The ASX is down 3 points in mid morning trade, having been down as much as 25. Unfranked yield plays outperforming along with miners and consumer stocks. Bank fail (yeah right…it’s all in the price!!!) NCM will miss guidance. #ausbiz



  • Exdividend – Adacel Tech. (ADA) 2.0c, Automotive Holdings Group (AHG) 9.5c, Ausdrill (ASL) 3.5c, Bapcor (BAP) 7.0c, Contact Energy (CEN) 12.1c, DWS (DWS) 5.0c, EBOS Group (EBO) 27.3c, Embelton (EMB) 20.0c, Inghams Group (ING) 9.5c, Lindsay Australia (LAU) 0.8c, Laserbond (LBL) 0.2c, Legend Corporation (LGD) 0.7c, McMillan Shakespeare (MMS) 33.0c, Midway (MWY) 9.0c, Noni B (NBL) 9.0c, Paragon Care           (PGC) 1.1c, The PAS Group  (PGR) 1.5c, Peet (PPC) 2.0c, Spark New Zealand (SPK) 11.2c,
  • Australian economic data – New Motor Vehicle Sales


  • US economic data – Empire Manufacturing, Philadelphia Fed, NAHB Housing Market Index, Net Long-Term TIC Flows


  • Bank Royal Commission continues today – The focus yesterday continued to be NAB’s referrer loan scheme which saw significant loans raised and was very profitable…but which involved fraud at a variety of branches (and is still in existence today). Today the focus moves to the CBA subsidiary Aussie Home Loans. More pressure on the banks is expected.
  • Newcrest Mining (NCM) – Update on Cadia and the failure of the tailings dam. Not expected to meet production guidance for 2018 year


  • Altura (AJM) – response to market speculation and confirmation that it has been in discussions with Shaanxi J&R Optimum Energy Co Ltd regarding a potential control transaction. AJM says the discussions are confidential, incomplete, indicative and non-binding, and any proposal would be subject to a number of conditions including regulatory approvals in China and Australia.
  • St Barbara (SBM) Has bought 10% of ABM Resources NL (ABU) through a share placement at a price of 10cps. The $4.4 million investment by St Barbara represents a shareholding of 10% in ABM. ABM holds a large tenement package in the proven multi-million ounce Tanami Gold district in the Northern Territory, and the investment by St Barbara will provide ABM with additional funding to accelerate targeted exploration activities across its tenement package.
  • Aurizon (AZJ) – The ACCC has raised preliminary competition concerns about Pacific National’s proposed acquisitions of Aurizon’s Queensland intermodal freight haulage business and intermodal rail terminal at Acacia Ridge in Brisbane. Pacific National and Aurizon are the only providers of intermodal rail linehaul services in Queensland and compete closely with each other. The ACC said “Aurizon’s decision to sell its Queensland intermodal operations and the Acacia Ridge Terminal to its closest competitor, while shutting down its remaining intermodal business, will fundamentally change this market. We are concerned about the impact on competition in the freight industry.”

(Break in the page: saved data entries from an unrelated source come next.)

-- ==== Sys2Proof/Decode.lean ====
section
/-!
DEFINITION. The decoder and the encoder of the 32-bit instruction words (07_encoding.md R153-R175,
24_instruction_exceptions.md R436-R440).
-/

namespace Sys2Proof

/-- Why a word is not an instruction. Every one of these is cause 0x01 at step 3 of R433, or cause 0x06
where the major does not run on the executor (R175). -/
inductive DecodeErr where
  /-- a major of R436, which is no instruction -/
  | major
  /-- a function code, sub form or selector that R170 and R437 do not list -/
  | function
  /-- a reserved field that is not zero, or an unused operand field that is not 124 (R157, R175) -/
  | reserved
  /-- operand code 127 (R164), or a queue designator that names no queue (R438) -/
  | operand
  /-- a width, policy, scope or atomic operation code that is not listed (R171, R172, R437) -/
  | code
  /-- a compare pair other than p0:1, p2:3, p4:5 (R157) -/
  | comparePair
  /-- `ldv` with chk = 1 and guard 7 (R437) -/
  | chkGuard
  /-- a prefix payload that R160-R162 and R440 forbid -/
  | prefixPayload
  /-- fewer than four bytes -/
  | truncated
  deriving DecidableEq, Repr

/-- The fields of a word that the formats of R156 share: major [31:25], guard [24:22], d [21:15],
a [14:8], low byte [7:0]. -/
structure Fields where
  maj : Nat
  g : Nat
  d : Nat
  a : Nat
  lo : Nat
  deriving DecidableEq, Repr

/-- Cut a word into the fields of R156. -/
def Fields.split (w : Nat) : Fields :=
  ⟨w / 33554432, w / 4194304 % 8, w / 32768 % 128, w / 256 % 128, w % 256⟩

/-- The word that holds the fields. -/
def Fields.pack (f : Fields) : Nat :=
  f.maj * 33554432 + f.g * 4194304 + f.d * 32768 + f.a * 256 + f.lo

/-- The fields as one number below the major, bits [24:0]. -/
def Fields.low25 (f : Fields) : Nat := f.g * 4194304 + f.d * 32768 + f.a * 256 + f.lo

/-- Guard field (R154). -/
def guardOf (n : Nat) : Guard := if h : n < 7 then .p ⟨n, h⟩ else .always

/-- The code of a guard. -/
def guardCode : Guard → Nat
  | .p n => n.val
  | .always => 7

/-- Operand code (R164). -/
def operandOf (n : Nat) : Except DecodeErr Operand :=
  if h : n < 112 then .ok (.reg ⟨n, h⟩)
  else if h : n - 112 < 4 then .ok (.ix ⟨n - 112, h⟩)
  else if h : n - 116 < 8 then .ok (.q ⟨n - 116, h⟩)
  else if n = 124 then .ok .zero
  else if n = 125 then .ok .lit
  else if n = 126 then .ok .sq
  else .error .operand

/-- The code of an operand. -/
def operandCode : Operand → Nat
  | .reg n => n.val
  | .ix n => 112 + n.val
  | .q n => 116 + n.val
  | .zero => 124
  | .lit => 125
  | .sq => 126

/-- Predicate field of the L format (R157). -/
def pselOf (n : Nat) : PSel := if h : n < 7 then .p ⟨n, h⟩ else .pt

/-- The code of a predicate field. -/
def pselCode : PSel → Nat
  | .p n => n.val
  | .pt => 7

/-- Compare code (R169). -/
def cmpOf : Nat → Cmp
  | 0 => .eq | 1 => .ne | 2 => .lt | 3 => .le | 4 => .gt | 5 => .ge | 6 => .any | _ => .none

/-- The code of a compare. -/
def cmpCode : Cmp → Nat
  | .eq => 0 | .ne => 1 | .lt => 2 | .le => 3 | .gt => 4 | .ge => 5 | .any => 6 | .none => 7

/-- Destination of a compare: pd and pair (R157). -/
def cdstOf (pd pair : Nat) : Except DecodeErr CDst :=
  if pair = 0 then (if h : pd < 7 then .ok (.one ⟨pd, h⟩) else .ok .discard)
  else if pd = 0 then .ok (.two 0)
  else if pd = 2 then .ok (.two 1)
  else if pd = 4 then .ok (.two 2)
  else .error .comparePair

/-- The codes pd and pair of a compare destination. -/
def cdstCode : CDst → Nat × Nat
  | .discard => (7, 0)
  | .one n => (n.val, 0)
  | .two k => (2 * k.val, 1)

/-- Rounding mode code (R68). -/
def rmOf : Nat → RM
  | 0 => .rne | 1 => .rz | 2 => .ru | _ => .rd

/-- The code of a rounding mode. -/
def rmCode : RM → Nat
  | .rne => 0 | .rz => 1 | .ru => 2 | .rd => 3

/-- Scope code (R130); 7 is no scope. -/
def scopeOf : Nat → Except DecodeErr Scope
  | 0 => .ok .thread | 1 => .ok .warp | 2 => .ok .block | 3 => .ok .cluster
  | 4 => .ok .die | 5 => .ok .device | 6 => .ok .system | _ => .error .code

/-- The code of a scope. -/
def scopeCode : Scope → Nat
  | .thread => 0 | .warp => 1 | .block => 2 | .cluster => 3 | .die => 4 | .device => 5 | .system => 6

/-- Width code (R171). -/
def widthOf : Nat → Except DecodeErr Width
  | 0 => .ok .u8 | 1 => .ok .s8 | 2 => .ok .u16 | 3 => .ok .s16 | 4 => .ok .w32
  | 5 => .ok .w64 | 6 => .ok .w128 | _ => .error .code

/-- The code of a width. -/
def widthCode : Width → Nat
  | .u8 => 0 | .s8 => 1 | .u16 => 2 | .s16 => 3 | .w32 => 4 | .w64 => 5 | .w128 => 6

/-- Cache policy code (R90, R171). -/
def policyOf : Nat → Except DecodeErr Policy
  | 0 => .ok .default | 1 => .ok .stream | 2 => .ok .l2 | 3 => .ok .keep | 4 => .ok .noalloc
  | _ => .error .code

/-- The code of a policy. -/
def policyCode : Policy → Nat
  | .default => 0 | .stream => 1 | .l2 => 2 | .keep => 3 | .noalloc => 4

/-- Atomic operation code (R172). -/
def atomOpOf : Nat → Except DecodeErr AtomOp
  | 0 => .ok .addI32 | 1 => .ok .addI64 | 2 => .ok .addF32 | 3 => .ok .addF64
  | 4 => .ok .minI32 | 5 => .ok .maxI32 | 6 => .ok .minN32 | 7 => .ok .maxN32
  | 8 => .ok .and32 | 9 => .ok .or32 | 10 => .ok .xor32
  | 11 => .ok .exch32 | 12 => .ok .exch64 | 13 => .ok .cas32 | 14 => .ok .cas64
  | 15 => .ok .incN32 | 16 => .ok .decN32 | 17 => .ok .minF64 | 18 => .ok .maxF64
  | 19 => .ok .addBf16x2 | 20 => .ok .addF16x2 | _ => .error .code

/-- The code of an atomic operation. -/
def atomOpCode : AtomOp → Nat
  | .addI32 => 0 | .addI64 => 1 | .addF32 => 2 | .addF64 => 3
  | .minI32 => 4 | .maxI32 => 5 | .minN32 => 6 | .maxN32 => 7
  | .and32 => 8 | .or32 => 9 | .xor32 => 10
  | .exch32 => 11 | .exch64 => 12 | .cas32 => 13 | .cas64 => 14
  | .incN32 => 15 | .decN32 => 16 | .minF64 => 17 | .maxF64 => 18
  | .addBf16x2 => 19 | .addF16x2 => 20

/-- Selector of `gets` (R173). -/
def getsSelOf : Nat → Except DecodeErr GetsSel
  | 0 => .ok .lane | 1 => .ok .warp | 2 => .ok .split | 3 => .ok .blockX | 4 => .ok .blockY
  | 5 => .ok .blockZ | 6 => .ok .gridX | 7 => .ok .gridY | 8 => .ok .gridZ | 9 => .ok .cpos
  | 10 => .ok .core | 11 => .ok .die | 12 => .ok .depth | 13 => .ok .wver | 14 => .ok .fpflags
  | 15 => .ok .clock | 16 => .ok .fpmode | 17 => .ok .fptrap | _ => .error .function

/-- The code of a selector of `gets`. -/
def getsSelCode : GetsSel → Nat
  | .lane => 0 | .warp => 1 | .split => 2 | .blockX => 3 | .blockY => 4
  | .blockZ => 5 | .gridX => 6 | .gridY => 7 | .gridZ => 8 | .cpos => 9
  | .core => 10 | .die => 11 | .depth => 12 | .wver => 13 | .fpflags => 14
  | .clock => 15 | .fpmode => 16 | .fptrap => 17

/-- Selector of `sets` (R173). -/
def setsSelOf : Nat → Except DecodeErr SetsSel
  | 0 => .ok .wver | 1 => .ok .fpmode | 2 => .ok .fpclear | 3 => .ok .fptrap | 4 => .ok .fpflags
  | _ => .error .function

/-- The code of a selector of `sets`. -/
def setsSelCode : SetsSel → Nat
  | .wver => 0 | .fpmode => 1 | .fpclear => 2 | .fptrap => 3 | .fpflags => 4

/-- Queue designator of `qbind` and major 0x61 (R438). -/
def queueOf (n : Nat) : Except DecodeErr QReg :=
  if 116 ≤ n then (if h : n - 116 < 8 then .ok ⟨n - 116, h⟩ else .error .operand) else .error .operand

/-- A field with a bound. -/
def finOf (k n : Nat) : Except DecodeErr (Fin k) := if h : n < k then .ok ⟨n, h⟩ else .error .function

/-- A field that R157 fixes: operand fields at 124, bit fields at 0. -/
def fixedAt (n v : Nat) (x : Except DecodeErr Instr) : Except DecodeErr Instr :=
  if n = v then x else .error .reserved

/-- The T format: d, a, b and sub. -/
def decT (f : Fields) (k0 k1 : Guard → Operand → Operand → Operand → Instr) : Except DecodeErr Instr := do
  let d ← operandOf f.d
  let a ← operandOf f.a
  let b ← operandOf (f.lo / 2)
  if f.lo % 2 = 0 then return k0 (guardOf f.g) d a b else return k1 (guardOf f.g) d a b

/-- A form with d and a. -/
def decDA (f : Fields) (k : Guard → Operand → Operand → Instr) : Except DecodeErr Instr := do
  let d ← operandOf f.d
  let a ← operandOf f.a
  return k (guardOf f.g) d a

/-- A form with d only: a is 124. -/
def decD (f : Fields) (k : Guard → Operand → Instr) : Except DecodeErr Instr :=
  fixedAt f.a 124 do
    let d ← operandOf f.d
    return k (guardOf f.g) d

/-- A form with a only: d is 124. -/
def decA (f : Fields) (k : Guard → Operand → Instr) : Except DecodeErr Instr :=
  fixedAt f.d 124 do
    let a ← operandOf f.a
    return k (guardOf f.g) a

/-- A form with no operands: d and a are 124. -/
def dec0 (f : Fields) (k : Guard → Instr) : Except DecodeErr Instr :=
  fixedAt f.d 124 (fixedAt f.a 124 (.ok (k (guardOf f.g))))

/-- The C format (R157): pd, cmp and pair in the d field. -/
def decC (f : Fields) (k0 k1 : Guard → CDst → Cmp → Operand → Operand → Instr) :
    Except DecodeErr Instr := do
  let p ← cdstOf (f.d / 16) (f.d % 2)
  let a ← operandOf f.a
  let b ← operandOf (f.lo / 2)
  let c := cmpOf (f.d / 2 % 8)
  if f.lo % 2 = 0 then return k0 (guardOf f.g) p c a b else return k1 (guardOf f.g) p c a b

/-- The L format: pd, pa and pb straddle the d and a fields, func is [12:8], [7:0] is zero. -/
def decL (f : Fields) : Except DecodeErr Instr :=
  let g := guardOf f.g
  let p := pselOf (f.d / 16)
  let x := pselOf (f.d / 2 % 8)
  let y := pselOf (f.d % 2 * 4 + f.a / 32)
  fixedAt f.lo 0 <|
  match f.a % 32 with
  | 0 => .ok (.pand g p x y)
  | 1 => .ok (.por g p x y)
  | 2 => .ok (.pxor g p x y)
  | 3 => .ok (.pandn g p x y)
  | 4 => .ok (.porn g p x y)
  | 5 => fixedAt (f.d % 2 * 4 + f.a / 32) 0 (.ok (.pnot g p x))
  | 6 => fixedAt (f.d % 2 * 4 + f.a / 32) 0 (.ok (.pmov g p x))
  | 7 => fixedAt (f.d % 16 * 4 + f.a / 32) 0 (.ok (.pset g p))
  | 8 => fixedAt (f.d % 16 * 4 + f.a / 32) 0 (.ok (.pclr g p))
  | _ => .error .function

/-- Target of the B format, bits [21:9] (R157). -/
def targetOf (f : Fields) : BitVec 13 := BitVec.ofNat 13 (f.d * 64 + f.a / 2)

/-- Reconvergence field of the B format, bits [8:0] (R157). -/
def reconvOf (f : Fields) : Nat := f.a % 2 * 256 + f.lo

/-- The M format: width [7:5], policy [4:2], zero [1:0]. -/
def decM (f : Fields) (store : Bool) (k : Guard → Operand → Operand → Width → Policy → Instr) :
    Except DecodeErr Instr :=
  fixedAt (f.lo % 4) 0 do
    let d ← operandOf f.d
    let a ← operandOf f.a
    let w ← widthOf (f.lo / 32)
    let p ← policyOf (f.lo / 4 % 8)
    if store && (w == .s8 || w == .s16) then throw .code
    return k (guardOf f.g) d a w p

/-- The V format (R157): chk = 1 takes its destination predicate from the guard field. -/
def decV (f : Fields) (k0 : Guard → Operand → Operand → Operand → Instr)
    (k1 : PReg → Operand → Operand → Operand → Instr) : Except DecodeErr Instr := do
  let d ← operandOf f.d
  let a ← operandOf f.a
  let b ← operandOf (f.lo / 2)
  if f.lo % 2 = 0 then return k0 (guardOf f.g) d a b
  else if h : f.g < 7 then return k1 ⟨f.g, h⟩ d a b
  else throw .chkGuard

/-- The K format of the atomics (R172, R437). -/
def decAtom (f : Fields) (sp : Bool) (k : Guard → Operand → Operand → Scope → AtomOp → Instr) :
    Except DecodeErr Instr := do
  let d ← operandOf f.d
  let a ← operandOf f.a
  let s ← scopeOf (f.lo / 32)
  let o ← atomOpOf (f.lo % 32)
  if sp && !scopeInBlockCluster s then throw .code
  if !casDataOk o d then throw .operand
  return k (guardOf f.g) d a s o

/-- Major 0x58 (R170, R437). -/
def decOrdered (f : Fields) : Except DecodeErr Instr := do
  let d ← operandOf f.d
  let a ← operandOf f.a
  let s ← scopeOf (f.lo / 32)
  let w ← widthOf (f.lo % 8)
  if w == .w128 then throw .code
  match f.lo / 8 % 4 with
  | 0 => return .ldAcq (guardOf f.g) d a s w
  | 1 => if w == .s8 || w == .s16 then throw .code else return .stRel (guardOf f.g) d a s w
  | _ => throw .function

  • Smartgroup (SIQ $11.00) – Morgans has lowered its target price to $11.60 from $11.70. With lower gearing after a $75m placement, the analyst thinks SIQ is in a position to make an acquisition in the order of $20-30m. They also see further organic growth through scale benefits.


  • TPG Telecom (TPM $6.04) – TPG reports next Tuesday and Macqurie doesn’t expect investors to price in any material upside from its mobile strategies. While fixed line competition remains strong, the analyst thinks any NBN delays are a positive for TPG. Macquarie has a Neutral recommendation with a target price of $6.50


  • Webster (WBA) – Bell Potter has upgrade to a Buy (from hold) recommendation and raised its target price by 22% to $1.76





US EQUITIES – S&P500 -16 (-0.57%), Dow Jones -249 (-1.00%), Nasdaq -14 (-0.19%)

Main themes –

  • Trade war fears the main “theme” – President Trump is now reportedly looking to hit China with steep tariffs and investment restrictions as early as next week. The t$60bn in tariffs would initially be targeted towards information technology, telecoms, and consumer electronics as “punishment” for alleged intellectual property theft, but could eventually be much broader and include visa restriction.
  • Boeing -2.48% on trade war fears
  • Big range for the Dow of over 460 points.
  • Core PPI came in as expected (+0.2%) but retail sales disappointed (-0.1% actual vs +0.3% consensus)
  • Flattening yield curve put pressure on financials.

EUROPEAN MARKETS – Mostly lower. STOXX -0.15%, UK FTSE -0.09%, German Dax +0.14% the exception, French CAC -0.18%.


  • The US dollar was up 0.12% at 89.77.
  • The Aussie dollar is up 0.24% to US78.76c.

BONDS – The yield curve flattened. 2-yr: -1 bp to 2.25%, 5-yr: -2 bps to 2.61%, 10-yr: -3 bps to 2.82%, 30-yr: -4 bps to 3.06%


  • WTI oil was up US25c at US$60.96. EIA US crude stocks rose by 5mb, the biggest jump since late January, higher than the 2mb increase expected.
  • Gold futures were down 0.11% at $1325.60.
  • Iron ore was unchanged at $70.50.
  • LME metals were mixed – copper +0.63%, nickel -0.29%, aluminium -0.67%.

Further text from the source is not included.